1.6 in particolare con l’obiettivo di lasciare la decisione sulla vaccinazione pediatrica ai genitori, ai quali deve essere garantita un’informazione completa, obiettiva, basata su prove scientifiche e senza alcuna censura, affinché possano prendere una decisione libera e informata
fino alla decisione della Conferenza permanente per le relazioni tra Stato, regioni e province autonome, e nell’esercizio della competenza legislativa primaria in materia di scuola dell‘infanzia, di non escludere dalla scuola dell’infanzia i bambini che non sono in regola con il piano vaccinale nazionale e di provvedere all’annullamento dei decreti di decadenza dall’iscrizione alla scuola dell’infanzia già notificati alle famiglie interessate, poiché il pretesto di dover proteggere i bambini immunodepressi di fatto non è fondato, mentre è evidente la necessità di proteggere tutti i bambini dai rischi per la loro salute derivanti dalla somministrazione ripetuta di sostanze contenenti particelle di alluminio, la cui sicurezza ed efficacia non sono mai state testate in studi clinici con veri gruppi di controllo
fino alla decisione della Conferenza permanente per i rapporti tra Stato, regioni e province autonome, garantire che nessun bambino non vaccinato rimanga escluso dalle struttura di assistenza alla prima infanzia, compreso il servizio Tagesmutter, poiché il pretesto di dover proteggere i bambini immunodepressi di fatto non è fondato, mentre è evidente la necessità di proteggere tutti i bambini dai rischi per la loro salute derivanti dalla somministrazione ripetuta di sostanze contenenti particelle di alluminio, la cui sicurezza ed efficacia non sono mai state testate in studi clinici con gruppi di controllo reali.

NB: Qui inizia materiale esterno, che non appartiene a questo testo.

@[simp] theorem State.writeObj_bytes (p : CPort) (k w : Nat) (d : Word) (s : State) :
    (State.writeObj p k w d s).cfg.bytes = s.cfg.bytes := by
  unfold State.writeObj
  split
  · extract_lets t
    have ht : t.cfg.bytes = s.cfg.bytes := by
      simp only [t, execObjCancel, outState_next]
      repeat' split
      all_goals simp
    split
    · simp only [execObjSend, outState_next]
      split <;> simpa using ht
    · exact ht
  · rfl
  · rfl

@[simp] theorem State.writeRpl_bytes (path : Path) (d : Word) (s : State) : (State.writeRpl path d s).cfg.bytes = s.cfg.bytes := by
  unfold State.writeRpl
  split
  · simp
  · simp [execRplStop]

@[simp] theorem execWireCalStart_bytes (p : Path) (k : BitVec 8) (s t : State) :
    (outState (execWireCalStart p k s) t).cfg.bytes = s.cfg.bytes := rfl

@[simp] theorem execWireCalAbort_bytes (p : Path) (k : BitVec 8) (s t : State) :
    (outState (execWireCalAbort p k s) t).cfg.bytes = s.cfg.bytes := by
  simp only [execWireCalAbort, outState_next]
  split
  · rfl
  · exact State.calEnd_bytes 3 4 s

@[simp] theorem execResetLoopRelease_bytes (p : Path) (k : BitVec 8) (s t : State) :
    (outState (execResetLoopRelease p k s) t).cfg.bytes = s.cfg.bytes := by
  simp only [execResetLoopRelease, outState_next]
  split <;> rfl

@[simp] theorem execHandlingClose_bytes (p : Path) (k : BitVec 8) (s t : State) :
    (outState (execHandlingClose p k s) t).cfg.bytes = s.cfg.bytes := by
  simp only [execHandlingClose, outState_next]
  split <;> rfl

@[simp] theorem execEnum_bytes (p : Path) (k : BitVec 8) (s t : State) : (outState (execEnum p k s) t).cfg.bytes = s.cfg.bytes := by
  simp only [execEnum, outState_next]
  split <;> rfl

@[simp] theorem State.writeHigh_bytes (path : Path) (a : Nat) (d : Word) (s : State) :
    (State.writeHigh path a d s).cfg.bytes = s.cfg.bytes := by
  unfold State.writeHigh
  split
  case h_6 =>
    extract_lets t
    have ht : t.cfg.bytes = s.cfg.bytes := by
      simp only [t]
      split
      · exact execWireCalStart_bytes ..
      · rfl
    split
    · exact (execWireCalAbort_bytes ..).trans ht
    · split <;> exact ht
  case h_14 =>
    extract_lets t
    have ht : t.cfg.bytes = s.cfg.bytes := by
      simp only [t]
      split
      · exact execResetLoopRelease_bytes ..
      · rfl
    split
    · exact (execHandlingClose_bytes ..).trans ht
    · exact ht
  case h_25 => split <;> simp [execLogClear]
  case h_27 => simp [execCalendarSet]
  case h_29 => split <;> simp
  case h_34 => split <;> simp
  all_goals simp

@[simp] theorem State.nextOfsActive_bytes (w ofs : Nat) (s : State) : (State.nextOfsActive w ofs s).cfg.bytes = s.cfg.bytes := by
  unfold State.nextOfsActive
  repeat' split
  all_goals simp

@[simp] theorem State.activateStaged_bytes (x : Staged) (s : State) : (State.activateStaged x s).cfg.bytes = s.cfg.bytes := by
  unfold State.activateStaged
  dsimp only
  repeat' split
  all_goals simp

@[simp] theorem State.activateAll_bytes (s : State) : s.activateAll.cfg.bytes = s.cfg.bytes := by simp [State.activateAll]

/-! The host -/

@[simp] theorem State.answered_bytes (rseq : BitVec 8) (bytes : List Byte) (status : Nat) (data : List Word) (store : Bool) (s : State) :
    (State.answered rseq bytes status data store s).cfg.bytes = s.cfg.bytes := rfl

@[simp] theorem State.crcInjected_bytes (rseq : BitVec 8) (s : State) : (State.crcInjected rseq s).cfg.bytes = s.cfg.bytes := by
  simp [State.crcInjected]

@[simp] theorem State.hostReads_bytes (l : List Nat) (s : State) : (s.hostReads l).2.cfg.bytes = s.cfg.bytes := by
  have h : ∀ (l : List Nat) (x : List Word × State), (l.foldl (fun x a =>
      if x.2.regStatus false a = 1 then
        let r := x.2.regRead .host a
        (x.1 ++ [r.1], r.2)
      else (x.1 ++ [0], x.2)) x).2.cfg.bytes = x.2.cfg.bytes := by
    intro l
    induction l with
    | nil => exact fun _ => rfl
    | cons a l ih =>
      intro x
      rw [List.foldl_cons, ih]
      split
      · exact State.afterRead_bytes ..
      · rfl
  exact h l ([], s)

@[simp] theorem State.burstOn_bytes (s : State) : s.burstOn.cfg.bytes = s.cfg.bytes := by
  unfold State.burstOn
  split
  · simp
  · rfl

@[simp] theorem State.hostCrcFails_bytes (rseq : BitVec 8) (s : State) : (State.hostCrcFails rseq s).cfg.bytes = s.cfg.bytes := by
  simp [State.hostCrcFails]

@[simp] theorem State.hostFraming_bytes (s : State) : s.hostFraming.cfg.bytes = s.cfg.bytes := by simp [State.hostFraming]

@[simp] theorem State.remoteTimeout_bytes (tag : BitVec 8) (s : State) : (State.remoteTimeout tag s).cfg.bytes = s.cfg.bytes := by
  unfold State.remoteTimeout
  repeat' split
  all_goals simp

@[simp] theorem State.remoteTimeouts_bytes (s : State) : s.remoteTimeouts.cfg.bytes = s.cfg.bytes := by
  simp [State.remoteTimeouts]

/-! The relay of the ring -/

@[simp] theorem State.takeMarker_bytes (arrivalNs phaseErr : Int) (l : List Byte) (s : State) :
    (State.takeMarker arrivalNs phaseErr l s).cfg.bytes = s.cfg.bytes := rfl
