-- ==== Sys2Proof/Machine/Flags.lean ====
section
/-! DEFINITION. The flag computations: the engine has no condition codes (R41); its flags are the wrap
events of the clock counters (R124), percFire (R153), the shadow enables (R167) and the CTRL status
bits (R25). -/
namespace Sys2Proof.Machine

/-- A counter after its increment of 1.0 (R124). -/
def counterUp (c : F32) : F32 := fadd c (fofInt 1)

/-- The wrap event of a counter: the incremented counter has reached its period (R124). -/
def wraps (c period : F32) : Bool := fle period (counterUp c)

/-- The counter after a tick: at most one period is subtracted (R124). -/
def counterTick (c period : F32) : F32 :=
  if wraps c period then fsub (counterUp c) period else counterUp c

/-- CTRL after a write of d: HOSTV is d[0]; d[2] = 1 clears BUSERR and ERRCAUSE; the other bits are
ignored (R189). -/
def ctrlAfterWrite (c : Ctrl) (d : Word) : Ctrl where
  hostv := d.getLsbD 0
  busy := c.busy
  buserr := if d.getLsbD 2 then false else c.buserr
  errcause := if d.getLsbD 2 then 0#3 else c.errcause

/-- The first of TEMPO, DENSITY, BRIGHTNESS and MOTION that is a NaN, in that order (R167; log 28). -/
def firstNaN (t d bb m : F32) : Option ParamReg :=
  if isNaN t then some .tempo
  else if isNaN d then some .density
  else if isNaN bb then some .brightness
  else if isNaN m then some .motion
  else none

/-- `clamp(x, 0.0, 1.0)` (R167, R201). -/
def clampUnit (x : F32) : F32 := fclamp x 0#32 (fofInt 1)

end Sys2Proof.Machine
end

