-- ==== Sys2Proof/Machine/Fetch.lean ====
section
/-! DEFINITION. What the next step does: a bus command or a micro-operation that an agent presents, or
the engine's next step at its sequencer position (R22, R166, R170, R186). The micro-program is fixed
and not fetched from memory (R23, R77). -/
namespace Sys2Proof.Machine

/-- How the sequencer moves after an instruction has run. -/
inductive After where
  | stay
  | toFrames
  | nextMicroStep
  deriving DecidableEq, Repr

/-- What a step does: run an instruction on a state and then move the sequencer, or an outcome that is
no table row's (a refused bus command, a part of PARAM_REFRESH or METER_PUBLISH, a micro-program step
without a micro-operation, an idle engine). -/
inductive Fetched where
  | run (i : Instr) (s : State) (after : After)
  | done (r : Result)

/-- A refused bus command: BUSERR and ERRCAUSE, and a read returns 0 (R187, R232). -/
def refuseCommand (cmd : BitVec 16) (c : BusCause) (s : State) : State :=
  if cmdW cmd then busRefuse c s else busReply 0#32 (busRefuse c s)

/-- A bus command takes effect: its instruction, or its refusal (R187). -/
def fetchHB16 (cmd : BitVec 16) (d : Word) (s : State) : Fetched :=
  match decodeHB16 cmd d with
  | .ok i => .run i s .stay
  | .error (.bus c) => .done (.next (refuseCommand cmd c s))
  | .error (.reservedUop op) => .done (.refused (.reservedUop op))

/-- A micro-operation code is run, and the sequencer moves as `after` says; a reserved code has no
behaviour (R89). -/
def fetchUop (op : BitVec 8) (s : State) (after : After) : Fetched :=
  match decodeUop op with
  | .ok i => .run i s after
  | .error _ => .done (.refused (.reservedUop op))

/-- An agent's code takes effect; the micro-operation port is the model's own (log 2). -/
def fetchCode (c : Code) (s : State) : Fetched :=
  match c with
  | .hb16 cmd d => fetchHB16 cmd d s
  | .uop op => fetchUop op s .stay

/-- The micro-operation of micro-program step `seq.k`, where its condition holds (R170). Steps outside
1 to 12, which no run reaches, have none (log 31). -/
def microOp (s : State) : Option (BitVec 8) :=
  match s.seq.k with
  | 1 => some 0x0C#8
  | 2 => if s.ev.ev16 && s.sh.arpEn then some 0x0E#8 else none
  | 3 => if s.ev.ev8 && s.sh.percEn then some 0x10#8 else none
  | 4 => if s.ev.evPad && s.sh.padEn then some 0x14#8 else none
  | 6 => if s.sh.arpEn then some 0x16#8 else none
  | 7 => if s.sh.padEn then some 0x17#8 else none
  | 8 => if s.sh.percEn then some 0x1A#8 else none
  | 9 => some 0x1C#8
  | 10 => some 0x1E#8
  | 11 => some 0x2C#8
  | 12 => some 0x20#8
  | _ => none

/-- What a micro-program step does besides its micro-operation: a frame starts with percFire cleared
(R41; log 30), and step 5 clears the frame accumulator (R170). -/
def microPrelude (s : State) : State :=
  match s.seq.k with
  | 1 => { s with ev := { s.ev with percFire := false } }
  | 5 => { s with mix := { s.mix with L := 0#32, R := 0#32 } }
  | _ => s

/-- The sequencer position after a micro-program step: the next step, the next frame, or PUBLISH after
the last frame (R166). -/
def nextMicro (n : Nat) (q : Seq) : Seq :=
  if q.k < 12 then { q with k := q.k + 1 }
  else if q.i + 1 < n then { q with i := q.i + 1, k := 1 }
  else { q with phase := .publish, k := 0, sub := 0 }

/-- The sequencer position after RECONCILE: the first frame; PUBLISH for a block of no frames, which no
run starts (R166, D22; log 31). -/
def enterFrames (n : Nat) : Seq :=
  if 0 < n then { phase := .frame, i := 0, k := 1, sub := 0 }
  else { phase := .publish, i := 0, k := 0, sub := 0 }

/-- The sequencer moved after an instruction. -/
def finish (a : After) (s : State) : State :=
  match a with
  | .stay => s
  | .toFrames => { s with seq := enterFrames s.blk.N.toNat }
  | .nextMicroStep => { s with seq := nextMicro s.blk.N.toNat s.seq }

/-- The end of the refresh phase (R166). -/
def toReconcile (s : State) : State := { s with seq := { s.seq with phase := .reconcile, sub := 0 } }

/-- One engine step of PARAM_REFRESH: the register read `seq.sub`. HOSTV = 0 skips the others; the last
read also updates the shadow (R167, R186; log 20). -/
def refreshStep (s : State) : Result :=
  let t := refreshRead s.seq.sub s
  if s.seq.sub = 0 then
    if s.reg.ctrl.hostv then .next { t with seq := { t.seq with sub := 1 } } else .next (toReconcile t)
  else if s.seq.sub < 8 then .next { t with seq := { t.seq with sub := t.seq.sub + 1 } }
  else andThen (refreshApply t) fun u => .next (toReconcile u)

/-- One engine step of METER_PUBLISH: the meter write `seq.sub`, and after the seventh the end of the
block (R166, R176, R186; log 21). -/
def publishStep (s : State) : State :=
  if s.seq.sub < 7 then
    { publishMeter s.seq.sub s with seq := { s.seq with sub := s.seq.sub + 1 } }
  else { publishDone s with seq := { phase := .idle, i := 0, k := 0, sub := 0 } }

/-- The engine's next step. An idle engine keeps all its state (R250). -/
def fetchEngine (s : State) : Fetched :=
  match s.seq.phase with
  | .idle => .done (.next s)
  | .refresh => .done (refreshStep s)
  | .reconcile => fetchUop 0x04#8 s .toFrames
  | .frame =>
    match microOp s with
    | some op => fetchUop op (microPrelude s) .nextMicroStep
    | none => .done (.next (finish .nextMicroStep (microPrelude s)))
  | .publish => .done (.next (publishStep s))

/-- The next event of the serial order is taken; when none is left the engine goes on (R186; log 1). -/
def fetch (s : State) : Fetched :=
  match s.sched with
  | [] => fetchEngine s
  | .engine :: rest => fetchEngine { s with sched := rest }
  | .code c :: rest => fetchCode c { s with sched := rest }

end Sys2Proof.Machine
end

La votazione del punto 1.1. (richiesta della revisione dell’obbligo vaccinale) non è passata per mancanza di un unico unico voto!
Il voto espresso dei singoli membri del Consiglio della Provincia Autonoma di Bolzano lo trovate in allegato.
I politici si valutano sui fatti e non sulle promesse.
In particolare i rappresentanti di Fratelli d’Italia hanno dimostrato una volta di più di fare esattamente il contrario di quanto promesso agli elettori.